I feel like I have been a real downer on this thread and I'm sorry for that. All everyone has tried to do is turn a bad situation into a positive one and be upbeat and uplifting and that is truly admirable. I stand by what I said, but if we do have to continue wearing masks, at least I know that there's people out there that will make it as beautiful and as fun as possible.
But I just really hope (and pray and I'm even not that religious) that we can dispense with having to wear masks asap...


----------



## muddledmint

Cornflower Blue said:


> Where I am in the UK, even though I am double vaccinated I still have to abide by the restrictions for all. Now I'm OK with that - it doesn't really impinge that much on my life tbh. This whole scenario has very much had a negative effect on my DSs life (mid-20's) and those younger...
> 
> I feel like I have been a real downer on this thread and I'm sorry for that. All everyone has tried to do is turn a bad situation into a positive one and be upbeat and uplifting and that is truly admirable. I stand by what I said, but if we do have to continue wearing masks, at least I know that there's people out there that will make it as beautiful and as fun as possible.
> But I just really hope (and pray and I'm even not that religious) that we can dispense with having to wear masks asap...


I don’t like wearing masks (esp since this summer is so hot!!!) but at the same time, it’s not really a big deal to wear one. I think being able to open up businesses and not have to stay at home is a much higher priority than ending masks. To be honest, I hope masks are here to stay forever on planes. And yes, can we all stop using cloth masks already.


----------



## LavenderIce

Taking into consideration vaccination status and social distancing, I think people should wear whatever mask they feel comfortable with, whether it be a fashionable face covering or medical grade mask.


----------



## AntiqueShopper

muddledmint said:


> I don’t like wearing masks (esp since this summer is so hot!!!) but at the same time, it’s not really a big deal to wear one. I think being able to open up businesses and not have to stay at home is a much higher priority than ending masks. To be honest, I hope masks are here to stay forever on planes. And yes, can we all stop using cloth masks already.
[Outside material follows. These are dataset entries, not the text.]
def execAdd (gd ga gb : Reg) (s : State) : Out := s.alu [ga, gb] gd fun c => c.rd ga + c.rd gb
def execSub (gd ga gb : Reg) (s : State) : Out := s.alu [ga, gb] gd fun c => c.rd ga - c.rd gb
def execMul (gd ga gb : Reg) (s : State) : Out := s.mulOp ga gb gd (· * ·)
def execMulh (gd ga gb : Reg) (s : State) : Out := s.mulOp ga gb gd mulhW
def execMulhu (gd ga gb : Reg) (s : State) : Out := s.mulOp ga gb gd mulhuW
def execAnd (gd ga gb : Reg) (s : State) : Out := s.alu [ga, gb] gd fun c => c.rd ga &&& c.rd gb
def execOr (gd ga gb : Reg) (s : State) : Out := s.alu [ga, gb] gd fun c => c.rd ga ||| c.rd gb
def execXor (gd ga gb : Reg) (s : State) : Out := s.alu [ga, gb] gd fun c => c.rd ga ^^^ c.rd gb
def execShl (gd ga gb : Reg) (s : State) : Out :=
  s.alu [ga, gb] gd fun c => c.rd ga <<< ((c.rd gb).toNat % 64)
def execShr (gd ga gb : Reg) (s : State) : Out :=
  s.alu [ga, gb] gd fun c => c.rd ga >>> ((c.rd gb).toNat % 64)
def execSra (gd ga gb : Reg) (s : State) : Out :=
  s.alu [ga, gb] gd fun c => (c.rd ga).sshiftRight ((c.rd gb).toNat % 64)
def execMin (gd ga gb : Reg) (s : State) : Out :=
  s.alu [ga, gb] gd fun c => if (c.rd ga).slt (c.rd gb) then c.rd ga else c.rd gb
def execMax (gd ga gb : Reg) (s : State) : Out :=
  s.alu [ga, gb] gd fun c => if (c.rd ga).slt (c.rd gb) then c.rd gb else c.rd ga
def execMinu (gd ga gb : Reg) (s : State) : Out :=
  s.alu [ga, gb] gd fun c => if (c.rd ga).ult (c.rd gb) then c.rd ga else c.rd gb
def execMaxu (gd ga gb : Reg) (s : State) : Out :=
  s.alu [ga, gb] gd fun c => if (c.rd ga).ult (c.rd gb) then c.rd gb else c.rd ga
def execSeq (gd ga gb : Reg) (s : State) : Out := s.alu [ga, gb] gd fun c => ofBool64 (c.rd ga == c.rd gb)
def execSlt (gd ga gb : Reg) (s : State) : Out := s.alu [ga, gb] gd fun c => ofBool64 ((c.rd ga).slt (c.rd gb))
def execSltu (gd ga gb : Reg) (s : State) : Out :=
  s.alu [ga, gb] gd fun c => ofBool64 ((c.rd ga).ult (c.rd gb))
def execClz (gd ga : Reg) (s : State) : Out := s.alu [ga] gd fun c => BitVec.ofNat 64 (clz64 (c.rd ga))
def execPopc (gd ga : Reg) (s : State) : Out := s.alu [ga] gd fun c => BitVec.ofNat 64 (popFrom (c.rd ga) 64)
def execDivu (gd ga gb : Reg) (s : State) : Out := s.divOp ga gb gd divuW
def execDivs (gd ga gb : Reg) (s : State) : Out := s.divOp ga gb gd divsW
def execRemu (gd ga gb : Reg) (s : State) : Out := s.divOp ga gb gd remuW
def execRems (gd ga gb : Reg) (s : State) : Out := s.divOp ga gb gd remsW

/-! Immediates and constants (R209). -/

def execAddi (gd ga : Reg) (imm : BitVec 16) (s : State) : Out :=
  s.alu [ga] gd fun c => c.rd ga + imm.signExtend 64
def execAndi (gd ga : Reg) (imm : BitVec 16) (s : State) : Out :=
  s.alu [ga] gd fun c => c.rd ga &&& imm.zeroExtend 64
def execOri (gd ga : Reg) (imm : BitVec 16) (s : State) : Out :=
  s.alu [ga] gd fun c => c.rd ga ||| imm.zeroExtend 64
def execXori (gd ga : Reg) (imm : BitVec 16) (s : State) : Out :=
  s.alu [ga] gd fun c => c.rd ga ^^^ imm.zeroExtend 64
def execShli (gd ga : Reg) (sh : BitVec 6) (s : State) : Out := s.alu [ga] gd fun c => c.rd ga <<< sh.toNat
def execShri (gd ga : Reg) (sh : BitVec 6) (s : State) : Out := s.alu [ga] gd fun c => c.rd ga >>> sh.toNat
def execSrai (gd ga : Reg) (sh : BitVec 6) (s : State) : Out :=
  s.alu [ga] gd fun c => (c.rd ga).sshiftRight sh.toNat
def execLi (gd : Reg) (imm : BitVec 16) (s : State) : Out := s.alu [] gd fun _ => imm.signExtend 64

/-- Entry `i` of an image's constant table (R204). -/
def State.constOf (s : State) (c : Ctx) (i : Nat) : Word :=
  match s.image? c.image with
  | some m => m.consts.getD i 0
  | none => 0

def execLik (gd : Reg) (idx : BitVec 16) (s : State) : Out := s.alu [] gd fun c => s.constOf c idx.toNat
def execSlti (gd ga : Reg) (imm : BitVec 16) (s : State) : Out :=
  s.alu [ga] gd fun c => ofBool64 ((c.rd ga).slt (imm.signExtend 64))
def execSltiu (gd ga : Reg) (imm : BitVec 16) (s : State) : Out :=
  s.alu [ga] gd fun c => ofBool64 ((c.rd ga).ult (imm.zeroExtend 64))

/-! Branches, calls and returns (R210 to R213). -/

/-- PC + a signed bundle offset; a target below bundle 0 is no bundle (R196 refuses it). -/
def jumpTo (pc : Nat) (off : Int) : Nat := ((pc : Int) + off).toNat

/-- A taken branch takes effect when the residue is empty, its target presented 2 ac later (R181, R213). -/
def Ctx.take (c : Ctx) (target : Nat) : Ctx := { c with branch := some (target, 2) }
I think opening businesses is a much higher priority than ending masks.  I plan to keep mine and wear through flu season for now on.


----------



## muddledmint

LavenderIce said:


> Taking into consideration vaccination status and social distancing, I think people should wear whatever mask they feel comfortable with, whether it be a fashionable face covering or medical grade mask.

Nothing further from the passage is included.